Global value chains: how they survive and adapt

Last update: April 30, 2026
  • Global value chains are shifting from prioritizing only cost to integrating sustainability, traceability, and resilience as strategic pillars.
  • Consumers, regulation and technology are driving the reduction of carbon footprint, the use of renewable energies and the circular economy.
  • Companies must redesign their supplier network, manage risks, and improve governance to adapt to a more volatile environment.
  • Responsible leadership and respect for data protection strengthen trust and facilitate the transition to more sustainable value chains.

global value chains

In recent decades, the global value chains have become the backbone of international trade and economic growth. Companies have built production networks spread across the globe, taking advantage of lower costs, geographic specialization, and seemingly unbeatable logistical improvements. However, recent crises, regulatory pressure, and greater social awareness have put this model under immense pressure.

Today the big question is how they survive and adapt These global value chains are facing health disruptions, trade wars, geopolitical tensions, demands for sustainability, and accelerated changes in consumption habits. Far from disappearing, global supply chains are entering a new phase in which resilience, transparency, sustainability, and flexibility are becoming as important as simply saving costs.

What is a global value chain and why does it matter so much?

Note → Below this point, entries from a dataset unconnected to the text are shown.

-- ==== Sys2Proof/Tests/Slice0.lean ====
section
/-! SUPPORT. The model's own tests: well-formedness, decoding, single steps against the values that spec/ prints, and for every
statement with hypotheses a witness that meets them. -/

namespace Sys2Proof.Tests

open Sys2Proof.Machine Sys2Proof.Safety

/-- The state of an outcome. -/
def stateOf (o : Host.Outcome State Fault Refusal) : Option State :=
  match o with
  | .next s => some s
  | .fault _ => none
  | .refused _ => none

/-- One field of the state of an outcome. -/
def field {α : Type} (f : State → α) (o : Host.Outcome State Fault Refusal) : Option α := (stateOf o).map f

/-- The fault of an outcome. -/
def faultOf (o : Host.Outcome State Fault Refusal) : Option Fault :=
  match o with
  | .next _ => none
  | .fault f => some f
  | .refused _ => none

theorem eq_next_of_stateOf {o : Host.Outcome State Fault Refusal} {t : State} (h : stateOf o = some t) : o = .next t := by
  cases o <;> simp_all [stateOf]

/-- An idle core with every byte 0x00 and nothing to do. -/
def idle : State where
  keybuf := .replicate 16 0x00#8
  inbuf := .replicate 16 0x00#8
  outbuf := .replicate 16 0x00#8
  ekmem := .replicate 176 0x00#8
  st := .replicate 16 0x00#8
  klen := 0x00#8
  blen := 0x00#8
  eklen := 0x00#8
  err := 0x00#8
  busy := false
  op := .ks
  rnd := 0#4
  widx := 0#6
  host := []
  sched := []
  replies := []

/-- `idle` with one host operation to perform. -/
def asks (o : HostOp) : State := { idle with host := [o] }

/-- `idle` with the lengths a well-formed command needs. -/
def ready : State := { idle with klen := 0x10#8, blen := 0x10#8, eklen := 0xB0#8 }

/-- KS runs, at word `i`. -/
def runsKs (i : BitVec 6) : State := { ready with busy := true, op := .ks, widx := i }

/-- BC runs, at round key `r`. -/
def runsBc (r : BitVec 4) : State := { ready with busy := true, op := .bc, rnd := r }

/-- The block 00 01 02 ... 0f, the key of the first vector of HS §8. -/
def countingBlock : Block := .ofFn fun i => BitVec.ofNat 8 i.val

/-- A draw in which every byte is 0xFF. -/
def drawOnes : ResetDraw where
  keybuf := .replicate 16 0xFF#8
  inbuf := .replicate 16 0xFF#8
  outbuf := .replicate 16 0xFF#8
  ekmem := .replicate 176 0xFF#8
  st := .replicate 16 0xFF#8

/-! ### Well-formedness: one ill-formed statement per check (R56, R58) -/

theorem test_wf_wr_offset : (HostStmt.wr 0x200 0x00).wellFormed = false := by decide

theorem test_wf_wr_byte : (HostStmt.wr 0x000 0x100).wellFormed = false := by decide

theorem test_wf_rd_offset : (HostStmt.rd 0x200).wellFormed = false := by decide

theorem test_wf_put_range : (HostStmt.put 0x1FF [0x00, 0x00]).wellFormed = false := by decide

theorem test_wf_put_byte : (HostStmt.put 0x010 [0x00, 0x100]).wellFormed = false := by decide

theorem test_wf_get_range : (HostStmt.get 0x1FF 2).wellFormed = false := by decide

theorem test_wf_accepts :
    (HostStmt.wr 0x1FF 0xFF).wellFormed = true ∧ (HostStmt.rd 0x1FF).wellFormed = true ∧
    (HostStmt.put 0x1FE [0xFF, 0x00]).wellFormed = true ∧ (HostStmt.get 0x1FE 2).wellFormed = true ∧
    Instr.expand.wellFormed = true ∧ Instr.encrypt.wellFormed = true := by decide

/-! ### Decoding: words written out bit by bit from R51 and `opcode_table.json` -/

theorem test_decode_expand : decode [0b00000001#8] = .command .expand [] := by decide

theorem test_decode_encrypt : decode [0b00000010#8] = .command .encrypt [] := by decide

theorem test_decode_reserved :
    decode [0b00000000#8] = .reserved 0x00#8 [] ∧ decode [0b00000011#8] = .reserved 0x03#8 [] ∧
    decode [0b11111111#8] = .reserved 0xFF#8 [] ∧ decode [0b10000001#8] = .reserved 0x81#8 [] ∧ decode [] = .noByte := by
  decide

theorem test_decodeTableWord :
    decodeTableWord 8 0x01 = some .expand ∧ decodeTableWord 8 0x02 = some .encrypt ∧ decodeTableWord 8 0x00 = none ∧
    decodeTableWord 16 0x0201 = none ∧ decodeTableWord 0 0x01 = none := by decide
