-- ==== Sys2Proof/Config.lean ====
section
/-! DEFINITION. What the spec leaves open and the model must not choose (00_scope R6, 93 U1, U16, U17): opaque
constants without a body, so that no proof can see a value of them. -/

namespace Sys2Proof

/-- The substitution tables of the engine that `State.reset` describes, each a bijection of the nibbles
(10_state R42), nothing else being known of them (00_scope R6 (a), 91 N1). The type carries the premise
`valid(SBOX)` that R43 allows; other table sets, valid or not, are the other values of `State.sbox`.
DESIGN CHOICE, log 1. -/
opaque Config.perm : Fin 8 → Equiv.Perm Nibble

/-- The table set of `State.reset` as data: entry `n` of table `t` is `Config.perm t n`. -/
def Config.sbox : SBox := Vector.ofFn fun t => Vector.ofFn fun n => Config.perm t (BitVec.ofFin n)

/-- FREE VALUE (10_state R55, 93 U16): the byte IBUF holds at an address nothing has written since a reset, by the
number of resets and the address. The same at every read until it is written (20_memory R67). Log 5. -/
opaque Config.unwrittenByte : Nat → Nat → Byte

/-- FREE VALUE (10_state R45, 93 U16): what a host read of IBUF at or beyond ILEN returns, by a counter of IBUF
writes and the address. Log 5. -/
opaque Config.strayInputByte : Nat → Nat → Byte

/-- FREE VALUE (10_state R46, 93 U16): the byte of OBUF at an address at or beyond OLEN, by a counter of stream
commands and resets and the address. Log 6. -/
opaque Config.strayOutputByte : Nat → Nat → Byte

/-- FREE VALUE (10_state R33, 93 U17): the transient register A between commands, by a counter. Log 7. -/
opaque Config.freeA : Nat → Word

/-- FREE VALUE (R33, U17): the transient register B between commands. Log 7. -/
opaque Config.freeB : Nat → Word

/-- FREE VALUE (R33, U17): the transient register CNT between commands. Log 7. -/
opaque Config.freeCnt : Nat → BitVec 6

/-- FREE VALUE (R33, U17): the transient register DIR between commands. Log 7. -/
opaque Config.freeDir : Nat → BitVec 1

/-- FREE VALUE (R33, U17): the transient register BI between commands. Log 7. -/
opaque Config.freeBi : Nat → Nat

end Sys2Proof
end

The modern concept of value chain It was popularized by Michael Porter in his work on competitive advantage, where he describes all the activities a company undertakes to create value, from the supply of raw materials to after-sales service. When these activities are distributed across different countries and regions, we speak of global value chains (GVCs), authentic international networks involving manufacturers, suppliers, distributors, retailers and multiple external partners.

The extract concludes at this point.